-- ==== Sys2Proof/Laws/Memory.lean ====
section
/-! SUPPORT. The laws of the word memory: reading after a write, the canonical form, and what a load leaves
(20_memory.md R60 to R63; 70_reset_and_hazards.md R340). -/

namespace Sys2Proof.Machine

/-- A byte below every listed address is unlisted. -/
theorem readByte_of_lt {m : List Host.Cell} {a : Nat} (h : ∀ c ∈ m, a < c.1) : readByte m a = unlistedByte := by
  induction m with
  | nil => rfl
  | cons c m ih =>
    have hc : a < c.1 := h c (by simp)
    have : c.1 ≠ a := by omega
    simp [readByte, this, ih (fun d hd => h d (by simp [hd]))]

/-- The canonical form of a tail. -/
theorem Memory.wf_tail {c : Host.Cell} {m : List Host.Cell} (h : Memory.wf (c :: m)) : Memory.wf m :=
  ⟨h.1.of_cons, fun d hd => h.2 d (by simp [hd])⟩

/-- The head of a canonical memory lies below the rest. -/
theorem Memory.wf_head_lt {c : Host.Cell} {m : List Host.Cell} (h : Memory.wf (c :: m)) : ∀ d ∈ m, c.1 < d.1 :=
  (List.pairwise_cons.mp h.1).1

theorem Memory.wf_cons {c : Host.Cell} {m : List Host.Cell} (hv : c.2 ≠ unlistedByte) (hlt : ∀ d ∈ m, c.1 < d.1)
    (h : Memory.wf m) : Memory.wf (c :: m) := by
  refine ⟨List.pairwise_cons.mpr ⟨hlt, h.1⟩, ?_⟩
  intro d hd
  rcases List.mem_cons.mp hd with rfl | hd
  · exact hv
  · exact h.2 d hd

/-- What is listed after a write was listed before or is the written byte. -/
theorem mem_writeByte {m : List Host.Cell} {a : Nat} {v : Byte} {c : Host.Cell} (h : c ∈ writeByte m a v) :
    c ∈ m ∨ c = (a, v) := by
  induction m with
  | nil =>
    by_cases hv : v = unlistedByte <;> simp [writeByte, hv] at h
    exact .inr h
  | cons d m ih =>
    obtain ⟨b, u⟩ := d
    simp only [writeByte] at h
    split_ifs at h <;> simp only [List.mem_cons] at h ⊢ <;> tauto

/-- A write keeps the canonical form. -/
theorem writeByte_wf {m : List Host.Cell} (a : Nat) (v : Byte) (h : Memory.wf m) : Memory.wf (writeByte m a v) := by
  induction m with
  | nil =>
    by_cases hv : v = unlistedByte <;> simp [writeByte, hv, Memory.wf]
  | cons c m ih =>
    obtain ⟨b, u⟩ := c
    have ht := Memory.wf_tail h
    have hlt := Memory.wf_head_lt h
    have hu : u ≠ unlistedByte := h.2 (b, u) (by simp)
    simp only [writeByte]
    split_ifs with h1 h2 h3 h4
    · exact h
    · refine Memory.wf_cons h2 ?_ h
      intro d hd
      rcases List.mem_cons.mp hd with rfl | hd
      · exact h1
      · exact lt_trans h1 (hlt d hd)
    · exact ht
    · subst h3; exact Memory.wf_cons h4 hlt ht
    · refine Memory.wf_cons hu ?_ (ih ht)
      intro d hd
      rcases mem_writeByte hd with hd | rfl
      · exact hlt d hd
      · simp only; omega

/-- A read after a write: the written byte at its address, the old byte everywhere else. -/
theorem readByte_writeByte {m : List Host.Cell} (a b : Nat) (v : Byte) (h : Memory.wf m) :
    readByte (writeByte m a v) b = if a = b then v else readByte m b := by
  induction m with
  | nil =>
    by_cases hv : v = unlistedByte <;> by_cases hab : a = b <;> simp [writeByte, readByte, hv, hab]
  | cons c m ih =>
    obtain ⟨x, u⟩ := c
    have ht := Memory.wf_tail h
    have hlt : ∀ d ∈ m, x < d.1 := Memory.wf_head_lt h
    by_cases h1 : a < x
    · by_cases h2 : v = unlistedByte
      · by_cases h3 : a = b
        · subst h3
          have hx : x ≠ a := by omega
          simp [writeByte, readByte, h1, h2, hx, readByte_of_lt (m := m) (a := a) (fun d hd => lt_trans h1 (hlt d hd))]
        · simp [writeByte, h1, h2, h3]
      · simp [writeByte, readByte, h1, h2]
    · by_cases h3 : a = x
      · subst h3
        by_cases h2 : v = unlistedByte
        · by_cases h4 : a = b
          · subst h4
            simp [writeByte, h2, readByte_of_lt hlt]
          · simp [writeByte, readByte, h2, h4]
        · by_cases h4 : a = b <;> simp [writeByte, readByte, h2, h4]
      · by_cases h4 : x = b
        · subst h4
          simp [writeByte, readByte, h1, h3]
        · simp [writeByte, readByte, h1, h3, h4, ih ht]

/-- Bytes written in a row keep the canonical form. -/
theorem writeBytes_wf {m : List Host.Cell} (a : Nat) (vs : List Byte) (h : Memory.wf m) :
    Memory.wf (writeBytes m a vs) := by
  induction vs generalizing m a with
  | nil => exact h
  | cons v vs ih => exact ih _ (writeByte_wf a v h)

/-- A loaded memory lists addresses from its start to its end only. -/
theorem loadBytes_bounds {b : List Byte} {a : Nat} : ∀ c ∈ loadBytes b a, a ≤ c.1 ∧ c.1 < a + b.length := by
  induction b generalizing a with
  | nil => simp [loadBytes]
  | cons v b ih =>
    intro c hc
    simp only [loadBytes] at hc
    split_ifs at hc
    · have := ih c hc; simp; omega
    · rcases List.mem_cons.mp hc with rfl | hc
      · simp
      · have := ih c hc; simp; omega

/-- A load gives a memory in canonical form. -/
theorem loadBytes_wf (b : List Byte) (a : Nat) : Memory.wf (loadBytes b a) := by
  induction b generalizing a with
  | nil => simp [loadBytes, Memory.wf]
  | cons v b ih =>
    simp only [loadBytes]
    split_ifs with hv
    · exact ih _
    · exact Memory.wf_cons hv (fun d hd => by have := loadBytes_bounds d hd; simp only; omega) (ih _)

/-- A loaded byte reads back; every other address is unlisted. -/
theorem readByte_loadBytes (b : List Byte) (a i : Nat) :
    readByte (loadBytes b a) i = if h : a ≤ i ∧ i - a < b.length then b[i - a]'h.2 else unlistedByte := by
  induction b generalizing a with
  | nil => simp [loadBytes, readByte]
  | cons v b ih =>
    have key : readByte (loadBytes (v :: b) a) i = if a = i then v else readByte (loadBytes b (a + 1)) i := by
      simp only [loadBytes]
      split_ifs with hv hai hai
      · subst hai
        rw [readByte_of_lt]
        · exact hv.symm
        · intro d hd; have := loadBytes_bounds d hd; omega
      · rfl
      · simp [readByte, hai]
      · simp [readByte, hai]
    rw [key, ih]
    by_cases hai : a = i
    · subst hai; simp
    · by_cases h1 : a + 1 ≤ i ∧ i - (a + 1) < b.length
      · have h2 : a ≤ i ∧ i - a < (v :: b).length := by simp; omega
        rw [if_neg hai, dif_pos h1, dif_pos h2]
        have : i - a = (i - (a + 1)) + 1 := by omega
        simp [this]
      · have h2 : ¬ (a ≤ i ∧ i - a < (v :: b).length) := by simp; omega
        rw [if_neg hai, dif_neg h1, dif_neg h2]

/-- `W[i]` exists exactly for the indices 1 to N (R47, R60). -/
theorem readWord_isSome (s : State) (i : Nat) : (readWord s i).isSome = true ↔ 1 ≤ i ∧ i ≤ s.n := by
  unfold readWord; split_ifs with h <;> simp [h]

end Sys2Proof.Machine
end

============================================================

◆ **About this task**: There is a line with "hu ?_ (ih ht)" and a line with "in canonical form. -/" above. Copy exactly those two lines and all lines between them, with nothing else.

◆ **Output for this exercise**:
    · refine Memory.wf_cons hu ?_ (ih ht)
      intro d hd
      rcases mem_writeByte hd with hd | rfl
      · exact hlt d hd
      · simp only; omega

/-- A read after a write: the written byte at its address, the old byte everywhere else. -/
theorem readByte_writeByte {m : List Host.Cell} (a b : Nat) (v : Byte) (h : Memory.wf m) :
    readByte (writeByte m a v) b = if a = b then v else readByte m b := by
  induction m with
  | nil =>
    by_cases hv : v = unlistedByte <;> by_cases hab : a = b <;> simp [writeByte, readByte, hv, hab]
  | cons c m ih =>
    obtain ⟨x, u⟩ := c
    have ht := Memory.wf_tail h
    have hlt : ∀ d ∈ m, x < d.1 := Memory.wf_head_lt h
    by_cases h1 : a < x
    · by_cases h2 : v = unlistedByte
      · by_cases h3 : a = b
        · subst h3
          have hx : x ≠ a := by omega
          simp [writeByte, readByte, h1, h2, hx, readByte_of_lt (m := m) (a := a) (fun d hd => lt_trans h1 (hlt d hd))]
        · simp [writeByte, h1, h2, h3]
      · simp [writeByte, readByte, h1, h2]
    · by_cases h3 : a = x
      · subst h3
        by_cases h2 : v = unlistedByte
        · by_cases h4 : a = b
          · subst h4
            simp [writeByte, h2, readByte_of_lt hlt]
          · simp [writeByte, readByte, h2, h4]
        · by_cases h4 : a = b <;> simp [writeByte, readByte, h2, h4]
      · by_cases h4 : x = b
        · subst h4
          simp [writeByte, readByte, h1, h3]
        · simp [writeByte, readByte, h1, h3, h4, ih ht]

/-- Bytes written in a row keep the canonical form. -/
theorem writeBytes_wf {m : List Host.Cell} (a : Nat) (vs : List Byte) (h : Memory.wf m) :
    Memory.wf (writeBytes m a vs) := by
  induction vs generalizing m a with
  | nil => exact h
  | cons v vs ih => exact ih _ (writeByte_wf a v h)

/-- A loaded memory lists addresses from its start to its end only. -/
theorem loadBytes_bounds {b : List Byte} {a : Nat} : ∀ c ∈ loadBytes b a, a ≤ c.1 ∧ c.1 < a + b.length := by
  induction b generalizing a with
  | nil => simp [loadBytes]
  | cons v b ih =>
    intro c hc
    simp only [loadBytes] at hc
    split_ifs at hc
    · have := ih c hc; simp; omega
    · rcases List.mem_cons.mp hc with rfl | hc
      · simp
      · have := ih c hc; simp; omega

/-- A load gives a memory in canonical form. -/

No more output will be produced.